[Start of Attachment]

/-- A matrix instruction at its start, or a PHASE of the kernel's table that has not arrived. -/
def Sys2Proof.Spec.needsConvergence (c : Ctx) (i : Instr) : Prop :=
  match i with
  | .macq _ | .macqWait _ | .mrel | .mpass _ | .obres .. | .obrel _ | .cbld .. | .scld .. | .azero .. | .mma .. | .ald .. | .ast ..
  | .amovv _ => True
  | .mtile .. => c.w.ctr = 0 ∧ ∀ q, c.w.st ≠ .mtile q
  | .phase k => k.toNat < c.b.kern.carry.length ∧ ∀ j, c.w.st ≠ .phase j
  | _ => False

/-- R65: every matrix instruction, and PHASE, raises ILLEGAL_CONVERGENCE in a warp that is not converged, and has no effect but
the trap's. -/
def Obligations.MatrixAndPhaseNeedConvergence : Prop :=
  ∀ (s : State) (c : Ctx) (i : Instr), s.ctx = some c → c.w.converged = false → c.admits i = true → Spec.needsConvergence c i →
    Spec.Traps s c i { cause := .illegalConvergence, info := i.firstWord }

/-! ### Special registers, time and traps (R129 to R138, R315 to R318, R326) -/

/-- The value of a special register (R7, R105, R129, R315, R316). -/
def Sys2Proof.Spec.special (c : Ctx) (r : SReg) : Word :=
  let l := c.s.launch? c.b.key.lid
  let deadline : Nat := match c.b.kind with
    | .kernel => ((l.bind (·.rcd)).map (·.deadline)).getD 0
    | .prologue => leNat (c.b.scr.get 0x040 8)
  match r with
  | .caps => match c.s.variant with | .x => 0x016610E8#32 | .m => 0x01130014#32
  | .warp => BitVec.ofNat 32 c.w.num
  | .block => BitVec.ofNat 32 c.b.key.num
  | .gang => BitVec.ofNat 32 c.b.key.gang
  | .core => BitVec.ofNat 32 c.b.core
  | .cluster => BitVec.ofNat 32 c.b.cluster
  | .stack => BitVec.ofNat 32 (c.b.cluster / 6)
  | .launch => BitVec.ofNat 32 c.b.key.lid
  | .launchh => BitVec.ofNat 32 (c.b.key.lid / 2 ^ 32)
  | .flg => c.w.flg
  | .tpc => c.w.tpc
  | .tcause => c.w.tcause
  | .tlanes => c.w.tlanes
  | .taddr => c.w.taddr
  | .taddrh => c.w.taddrh
  | .tinfo => c.w.tinfo
  | .ebbpc => c.w.ebbpc
  | .ebbleft => if c.w.inWrap = false then 0xFFFFFFFF#32 else match l with
    | some l => match l.ebbAt with
      | some e => BitVec.ofNat 32 (e + l.budget - c.s.now)
      | none => 0xFFFFFFFF#32
    | none => 0xFFFFFFFF#32
  | .time => BitVec.ofNat 32 c.s.now
  | .timeh => BitVec.ofNat 32 (c.s.now / 2 ^ 32)
  | .dline => BitVec.ofNat 32 deadline
  | .dlineh => BitVec.ofNat 32 (deadline / 2 ^ 32)

/-- `c1` is `c` with an s-name pair written, the low word first. -/
def Sys2Proof.Spec.SetPair (c : Ctx) (d : Name) (x : Nat) (c1 : Ctx) : Prop :=
  ∃ c0, c.SetS d (BitVec.ofNat 32 x) false c0 ∧ c0.SetS (d + 1) (BitVec.ofNat 32 (x / 2 ^ 32)) false c1

/-- R315 to R318: SRD reads each special register as it stands; SWR writes sr.flg but for its reserved bits, and sr.tpc, and
drops the flags of completed steps that no WAITC has shown yet, and raises PRIV for every other register; TIME and TICK.now read the clocks, and TICK waits for the next tide tick. -/
def Obligations.SpecialRegisterResults : Prop :=
  ∀ (s : State) (c : Ctx) (d : Name) (r : SReg), s.ctx = some c →
    (c.admits (.srd d r) = true → s.Runs c (.srd d r) (c.next 4) (c.SetS d (Spec.special c r) false))
    ∧ (c.admits (.swr d .flg) = true → c.w.sbad d = false → s.Runs c (.swr d .flg) (c.next 4)
      (fun c1 => c1 = { c with w := { c.w with flg := c.w.sget d &&& 0x00013F7F#32, late := [] } }))
    ∧ (c.admits (.swr d .tpc) = true → c.w.sbad d = false → s.Runs c (.swr d .tpc) (c.next 4)
      (fun c1 => c1 = { c with w := { c.w with tpc := c.w.sget d } }))
    ∧ (c.b.kind = .kernel → (Instr.swr d r).wf = true → r ≠ .flg → r ≠ .tpc →
      Spec.Traps s c (.swr d r) { cause := .priv, info := (Instr.swr d r).firstWord })
    ∧ (c.admits (.time d) = true → s.Runs c (.time d) (c.next 4) (Spec.SetPair c d s.now))
    ∧ (c.admits (.tickNow d) = true → s.Runs c (.tickNow d) (c.next 4) (c.SetS d (BitVec.ofNat 32 s.ticks) false))
    ∧ (c.admits (.tick d) = true → exec (.tick d) s = .next (c.setW { c.w with st := .tick d }).commit)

[End of Attachment]

## EXERCISE
Each entry above should be written again exactly.

## TASK RESULT
/-- A matrix instruction at its start, or a PHASE of the kernel's table that has not arrived. -/
def Sys2Proof.Spec.needsConvergence (c : Ctx) (i : Instr) : Prop :=
  match i with
  | .macq _ | .macqWait _ | .mrel | .mpass _ | .obres .. | .obrel _ | .cbld .. | .scld .. | .azero .. | .mma .. | .ald .. | .ast ..
  | .amovv _ => True
  | .mtile .. => c.w.ctr = 0 ∧ ∀ q, c.w.st ≠ .mtile q
  | .phase k => k.toNat < c.b.kern.carry.length ∧ ∀ j, c.w.st ≠ .phase j
  | _ => False

/-- R65: every matrix instruction, and PHASE, raises ILLEGAL_CONVERGENCE in a warp that is not converged, and has no effect but
the trap's. -/
def Obligations.MatrixAndPhaseNeedConvergence : Prop :=
  ∀ (s : State) (c : Ctx) (i : Instr), s.ctx = some c → c.w.converged = false → c.admits i = true → Spec.needsConvergence c i →
    Spec.Traps s c i { cause := .illegalConvergence, info := i.firstWord }

/-! ### Special registers, time and traps (R129 to R138, R315 to R318, R326) -/

/-- The value of a special register (R7, R105, R129, R315, R316). -/
def Sys2Proof.Spec.special (c : Ctx) (r : SReg) : Word :=
  let l := c.s.launch? c.b.key.lid
  let deadline : Nat := match c.b.kind with
    | .kernel => ((l.bind (·.rcd)).map (·.deadline)).getD 0
    | .prologue => leNat (c.b.scr.get 0x040 8)
  match r with
  | .caps => match c.s.variant with | .x => 0x016610E8#32 | .m => 0x01130014#32
  | .warp => BitVec.ofNat 32 c.w.num
  | .block => BitVec.ofNat 32 c.b.key.num
  | .gang => BitVec.ofNat 32 c.b.key.gang
  | .core => BitVec.ofNat 32 c.b.core
  | .cluster => BitVec.ofNat 32 c.b.cluster
  | .stack => BitVec.ofNat 32 (c.b.cluster / 6)
  | .launch => BitVec.ofNat 32 c.b.key.lid
  | .launchh => BitVec.ofNat 32 (c.b.key.lid / 2 ^ 32)
  | .flg => c.w.flg
  | .tpc => c.w.tpc
  | .tcause => c.w.tcause
  | .tlanes => c.w.tlanes
  | .taddr => c.w.taddr
  | .taddrh => c.w.taddrh
  | .tinfo => c.w.tinfo
  | .ebbpc => c.w.ebbpc
  | .ebbleft => if c.w.inWrap = false then 0xFFFFFFFF#32 else match l with
    | some l => match l.ebbAt with
      | some e => BitVec.ofNat 32 (e + l.budget - c.s.now)
      | none => 0xFFFFFFFF#32
    | none => 0xFFFFFFFF#32
  | .time => BitVec.ofNat 32 c.s.now
  | .timeh => BitVec.ofNat 32 (c.s.now / 2 ^ 32)
  | .dline => BitVec.ofNat 32 deadline
  | .dlineh => BitVec.ofNat 32 (deadline / 2 ^ 32)

/-- `c1` is `c` with an s-name pair written, the low word first. -/
def Sys2Proof.Spec.SetPair (c : Ctx) (d : Name) (x : Nat) (c1 : Ctx) : Prop :=
  ∃ c0, c.SetS d (BitVec.ofNat 32 x) false c0 ∧ c0.SetS (d + 1) (BitVec.ofNat 32 (x / 2 ^ 32)) false c1

/-- R315 to R318: SRD reads each special register as it stands; SWR writes sr.flg but for its reserved bits, and sr.tpc, and
drops the flags of completed steps that no WAITC has shown yet, and raises PRIV for every other register; TIME and TICK.now read the clocks, and TICK waits for the next tide tick. -/
def Obligations.SpecialRegisterResults : Prop :=
  ∀ (s : State) (c : Ctx) (d : Name) (r : SReg), s.ctx = some c →
    (c.admits (.srd d r) = true → s.Runs c (.srd d r) (c.next 4) (c.SetS d (Spec.special c r) false))
    ∧ (c.admits (.swr d .flg) = true → c.w.sbad d = false → s.Runs c (.swr d .flg) (c.next 4)
      (fun c1 => c1 = { c with w := { c.w with flg := c.w.sget d &&& 0x00013F7F#32, late := [] } }))
    ∧ (c.admits (.swr d .tpc) = true → c.w.sbad d = false → s.Runs c (.swr d .tpc) (c.next 4)
      (fun c1 => c1 = { c with w := { c.w with tpc := c.w.sget d } }))
    ∧ (c.b.kind = .kernel → (Instr.swr d r).wf = true → r ≠ .flg → r ≠ .tpc →
      Spec.Traps s c (.swr d r) { cause := .priv, info := (Instr.swr d r).firstWord })
    ∧ (c.admits (.time d) = true → s.Runs c (.time d) (c.next 4) (Spec.SetPair c d s.now))
    ∧ (c.admits (.tickNow d) = true → s.Runs c (.tickNow d) (c.next 4) (c.SetS d (BitVec.ofNat 32 s.ticks) false))
    ∧ (c.admits (.tick d) = true → exec (.tick d) s = .next (c.setW { c.w with st := .tick d }).commit)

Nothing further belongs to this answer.